How To Restore Your Alpha Male Status

Q: What’s the deal with testosterone? I just got the results of some recent blood work, and all my testosterone levels (total, free, and bioavailable) are low. Do you think I’m experiencing pregnenolone steal that everyone’s talking about these days? Should I push the doc for medication? I don’t want this to affect my training!

A: Don’t sweat it—literally! Research from West & Phillips, 2010 indicates that exercise-induced increases in testosterone (T) availability are not necessary for, nor do they enhance, strength and hypertrophy adaptations. And I recall clearly from a lecture by Dr. Duncan MacDougall that hypertrophy is not hormonally dependent—it still occurs in castrated rats, for instance—so does it really matter?

When it comes to T, blood work is not the holy grail. A fat, out-of-shape guy who has never stepped foot in a gym can have the same T levels as a muscular guy who has been training religiously for years. It’s not about how much T you have flowing through you—it’s about what you can do with it.

Here’s an analogy: The fat guy owns two minivans, and the muscular guy owns four sports cars. They both have four sets of keys each (think of that as their T levels). The fat guy can only start two cars (think of them as his T receptors), and they’re not exactly high-performance vehicles. The muscular guy can start all four of his cars (he has more T receptors), and when those beasts hit the road, they fly!

Bottom line: The more strength training you do over the years, the more receptors you’ll have for T to do its job.

Now, you can increase T instantly by having sex—but if that sex leads to a baby, your T levels will soon plummet! It’s well documented that a father’s T levels drop around the time their child is born. It’s nature’s way of keeping them home to protect the family rather than going out to “procreate” some more. If your goal is to raise T and not necessarily kids, then go through the act of procreating but stay clear of the delivery room!

The point is that hormone levels fluctuate constantly. One snapshot at one time isn’t necessarily indicative of your true status. And there are plenty of ways to manipulate these tests, but that’s another discussion in itself.

By the way, unless you’re female or over the age of 35, don’t worry too much about pregnenolone steal. In sexually mature males under 35, more than 95% of testosterone is produced by the testes. Only a small amount is secreted by the adrenal glands, making it of little physiological significance.

Now, it’s true that elevated stress increases adrenal production of glucocorticoids like cortisol, which in turn suppresses gonadotropin-releasing hormone and boosts gonadotropin-inhibitory hormone. This lowers pituitary production of luteinizing hormone and follicle-stimulating hormone, which can ultimately decrease T production. It’s also true that in cases of adrenal fatigue, total T is lower and free T is more likely to be bound up. There are excellent supplements available to help modulate the stress response if this is the case, but adrenal function is just one piece of the puzzle.

Perhaps you have a dietary deficiency of zinc. Low stomach acid decreases zinc absorption, and low zinc levels reduce T production. If that’s the issue, take a comprehensive multivitamin daily and include digestive support in the form of hydrochloric acid and broad-spectrum enzymes. Did your blood work include a red blood cell (RBC) zinc test?

An excellent book on the topic is The Testosterone Factor by Dr. Shafiq Qaadri. Read it before pulling your hair out trying to find a cause—unless, of course, your hair has already fallen out!

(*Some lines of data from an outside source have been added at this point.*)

theorem execMbxReady_kept {now : Nat} (h : Kept qs vr s) :
    ResKept qs vr (execMbxReady now s) := by
  unfold execMbxReady
  refine timed_kept (fun _ _ => ?_) h
  repeat' first
    | with_reducible assumption
    | with_reducible refine kept_ite ?_ ?_
    | with_reducible refine ans_ite_kept ?_ ?_
    | with_reducible refine (kept_modWindow _ _).2 ?_
    | with_reducible refine (kept_modAon _ _).2 ?_
    | with_reducible refine (kept_modLife _ _).2 ?_
    | with_reducible refine modColl_kept ?_ ?_
    | exact fun h => ⟨h.1, h.2⟩
    | extract_lets
    | split
    | fail_if_no_progress with_reducible (conv => arg 3; whnf)
    | refine kept_upd ?_ rfl rfl rfl rfl

theorem execStartTimeout_kept {now : Nat} (h : Kept qs vr s) :
    ResKept qs vr (execStartTimeout now s) := by
  unfold execStartTimeout
  refine timed_kept (fun _ _ => ?_) h
  repeat' first
    | with_reducible assumption
    | with_reducible refine kept_ite ?_ ?_
    | with_reducible refine ans_ite_kept ?_ ?_
    | with_reducible apply failStart_kept

theorem execFailedStartReset_kept {now : Nat} (h : Kept qs vr s) :
    ResKept qs vr (execFailedStartReset now s) := by
  unfold execFailedStartReset
  refine timed_kept (fun _ _ => ?_) h
  repeat' first
    | with_reducible assumption
    | with_reducible refine kept_ite ?_ ?_
    | with_reducible refine ans_ite_kept ?_ ?_
    | with_reducible apply selfReset_kept

theorem execFatalBlockReset_kept {now : Nat} (h : Kept qs vr s) :
    ResKept qs vr (execFatalBlockReset now s) := by
  unfold execFatalBlockReset
  refine timed_kept (fun _ _ => ?_) h
  repeat' first
    | with_reducible assumption
    | with_reducible refine kept_ite ?_ ?_
    | with_reducible refine ans_ite_kept ?_ ?_
    | with_reducible apply selfReset_kept

theorem execBlockResetBegin_kept {now : Nat} (h : Kept qs vr s) :
    ResKept qs vr (execBlockResetBegin now s) := by
  unfold execBlockResetBegin
  refine timed_kept (fun _ _ => ?_) h
  repeat' first
    | with_reducible assumption
    | with_reducible refine kept_ite ?_ ?_
    | with_reducible refine ans_ite_kept ?_ ?_
    | with_reducible apply selfReset_kept

theorem execSleepEntry_kept {now : Nat} (h : Kept qs vr s) :
    ResKept qs vr (execSleepEntry now s) := by
  unfold execSleepEntry
  refine timed_kept (fun _ _ => ?_) h
  repeat' first
    | with_reducible assumption
    | with_reducible refine kept_ite ?_ ?_
    | with_reducible refine ans_ite_kept ?_ ?_
    | with_reducible apply flushPart_kept
    | with_reducible refine (kept_modAon _ _).2 ?_
    | with_reducible refine (kept_emit _).2 ?_
    | with_reducible refine forAll_kept (fun _ _ _ => ?_) ?_
    | extract_lets
    | split
    | fail_if_no_progress with_reducible (conv => arg 3; whnf)
    | refine kept_upd ?_ rfl rfl rfl rfl

theorem execWake_kept {now : Nat} {i3c : Bool} (h : Kept qs vr s) :
    ResKept qs vr (execWake now i3c s) := by
  unfold execWake
  refine timed_kept (fun _ _ => ?_) h
  repeat' first
    | with_reducible assumption
    | with_reducible refine kept_ite ?_ ?_
    | with_reducible refine ans_ite_kept ?_ ?_
    | with_reducible apply wakeUp_kept

theorem execSelfTestDone_kept {now engine : Nat} {pass : Bool} (h : Kept qs vr s) :
    ResKept qs vr (execSelfTestDone now engine pass s) := by
  unfold execSelfTestDone
  refine timed_kept (fun _ _ => ?_) h
  repeat' first
    | with_reducible assumption
    | with_reducible refine kept_ite ?_ ?_
    | with_reducible refine ans_ite_kept ?_ ?_
    | with_reducible apply answerTest_kept
    | with_reducible apply consume_kept
    | with_reducible apply failStart_kept
    | with_reducible apply finishTest_kept
    | with_reducible apply reportCode_kept
    | with_reducible apply startupFail_kept
    | with_reducible refine (kept_modLife _ _).2 ?_
    | extract_lets
    | split
    | fail_if_no_progress with_reducible (conv => arg 3; whnf)
    | refine kept_upd ?_ rfl rfl rfl rfl

theorem execEngineReset_kept {m : Msg} (h : Kept qs vr s) :
    ResKept qs vr (execEngineReset m s) := by
  unfold execEngineReset
  refine mbx_kept (fun _ _ => ?_) h
  repeat' first
    | with_reducible assumption
    | with_reducible refine kept_ite ?_ ?_
    | with_reducible refine ans_ite_kept ?_ ?_
    | with_reducible refine ans_later_kept ?_
    | with_reducible exact ans_refuse_kept
    | with_reducible apply beginEngineReset_kept
    | with_reducible apply joinReset_kept
    | extract_lets
    | split

theorem execPartitionReset_kept {m : Msg} (h : Kept qs vr s) :
    ResKept qs vr (execPartitionReset m s) := by
  unfold execPartitionReset
  refine mbx_kept (fun _ _ => ?_) h
  repeat' first
    | with_reducible assumption
    | with_reducible refine kept_ite ?_ ?_
    | with_reducible refine ans_ite_kept ?_ ?_
    | with_reducible refine ans_later_kept ?_
    | with_reducible apply resetPartition_kept

theorem execBlockReset_kept {m : Msg} (h : Kept qs vr s) :
    ResKept qs vr (execBlockReset m s) := by
  unfold execBlockReset
  refine mbx_kept (fun _ _ => ?_) h
  repeat' first
    | with_reducible assumption
    | with_reducible refine kept_ite ?_ ?_
    | with_reducible refine ans_ite_kept ?_ ?_
    | with_reducible refine ans_later_kept ?_
    | with_reducible apply startBlockReset_kept

theorem execPowerCycle_kept {m : Msg} (h : Kept qs vr s) :
    ResKept qs vr (execPowerCycle m s) := by
  unfold execPowerCycle
  refine mbx_kept (fun _ _ => ?_) h
  repeat' first
    | with_reducible assumption
    | with_reducible refine kept_ite ?_ ?_
    | with_reducible refine ans_ite_kept ?_ ?_
    | with_reducible refine ans_later_kept ?_
    | with_reducible apply withIbi_kept
    | with_reducible refine (kept_modAon _ _).2 ?_
    | extract_lets
    | split
    | fail_if_no_progress with_reducible (conv => arg 3; whnf)
    | refine kept_upd ?_ rfl rfl rfl rfl

theorem execBistRun_kept {m : Msg} {quiesced : Bool} (h : Kept qs vr s) :
    ResKept qs vr (execBistRun m quiesced s) := by
  unfold execBistRun
  refine mbx_kept (fun _ _ => ?_) h
  repeat' first
    | with_reducible assumption
    | with_reducible refine kept_ite ?_ ?_
    | with_reducible refine ans_ite_kept ?_ ?_
    | with_reducible refine ans_later_kept ?_
    | with_reducible refine ans_reply_kept ?_
    | with_reducible exact ans_refuse_kept
    | with_reducible apply failStep_kept
    | with_reducible apply setTesting_kept
    | with_reducible apply setWithdrawn_kept
    | with_reducible apply withdraw_kept
    | with_reducible refine (kept_modLife _ _).2 ?_
    | with_reducible refine forAll_kept (fun _ _ _ => ?_) ?_
    | extract_lets
    | split
    | fail_if_no_progress with_reducible (conv => arg 3; whnf)
    | refine kept_upd ?_ rfl rfl rfl rfl

theorem execResetEscalation_kept {now kind id : Nat} (h : Kept qs vr s) :
    ResKept qs vr (execResetEscalation now kind id s) := by
  unfold execResetEscalation
  refine timed_kept (fun _ _ => ?_) h
  repeat' first
    | with_reducible assumption
    | with_reducible refine kept_ite ?_ ?_
    | with_reducible refine ans_ite_kept ?_ ?_
    | with_reducible apply answerTest_kept
    | with_reducible apply beginEngineReset_kept
    | with_reducible apply endPartitionReset_kept
    | with_reducible apply resetPartition_kept
    | with_reducible apply selfReset_kept
    | with_reducible apply setTesting_kept
    | with_reducible apply withdraw_kept
    | with_reducible refine forAll_kept (fun _ _ _ => ?_) ?_
    | extract_lets
    | split

theorem execSlotQuarantineEnd_kept {now slot : Nat} (h : Kept qs vr s) :
    ResKept qs vr (execSlotQuarantineEnd now slot s) := by
  unfold execSlotQuarantineEnd
  refine timed_kept (fun _ _ => ?_) h
  repeat' first
    | with_reducible assumption
    | with_reducible refine kept_ite ?_ ?_
    | with_reducible refine ans_ite_kept ?_ ?_
    | with_reducible apply releaseReservations_kept
    | extract_lets
    | split
    | fail_if_no_progress with_reducible (conv => arg 3; whnf)
    | refine kept_upd ?_ rfl rfl rfl rfl

theorem execSkeinPlace_kept {now slot skein t : Nat} {bases : List (Nat × Nat)} (h : Kept qs vr s) :
    ResKept qs vr (execSkeinPlace now slot skein t bases s) := by
  unfold execSkeinPlace
  refine timed_kept (fun _ _ => ?_) h
  repeat' first
    | with_reducible assumption
    | with_reducible refine kept_ite ?_ ?_
    | with_reducible refine ans_ite_kept ?_ ?_
    | with_reducible refine addBufs_kept (by assumption) ?_
    | with_reducible apply failStep_kept
    | with_reducible apply logPlace_kept
    | with_reducible apply seedTile_kept
    | with_reducible refine (kept_modStep _ _).2 ?_
    | with_reducible refine (kept_modTile _ _).2 ?_
    | extract_lets
    | split

theorem execFin_kept {t : Nat} (h : Kept qs vr s) :
    ResKept qs vr (execFin t s) := by
  unfold execFin
  refine skein_kept (fun _ _ _ _ _ => ?_) h
  repeat' first
    | with_reducible assumption
    | with_reducible refine kept_ite ?_ ?_
    | with_reducible refine ans_ite_kept ?_ ?_
    | with_reducible apply settleSkeins_kept
    | with_reducible refine (kept_modStep _ _).2 ?_
    | with_reducible refine (kept_modTile _ _).2 ?_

Now, while we’re on the subject, here’s another interesting fact about our favorite hormone: low T can result in mood swings, irritability, and aggression. Yes, aggression. While many reports link aggression to high T levels, something I learned years ago from Dr. Datis Kharrazian is that hormone overload and hormone deficiency often produce the same symptoms. When T levels drop, men may become more aggressive as they attempt to assert themselves. In fact, it’s possible that “roid rage” is actually due to low T—not high T. More specifically, it may stem from low endogenous T as a result of high exogenous T from steroids. When your natural T production is shut down, your body fights to restore its alpha male status.

As for medication, T pellets, gels, creams, and injections all work well—my preference is the latter two. I’ve seen some impressive transformations in a short period when paired with a solid diet and training plan. However, I’d exhaust all natural options before resorting to drugs.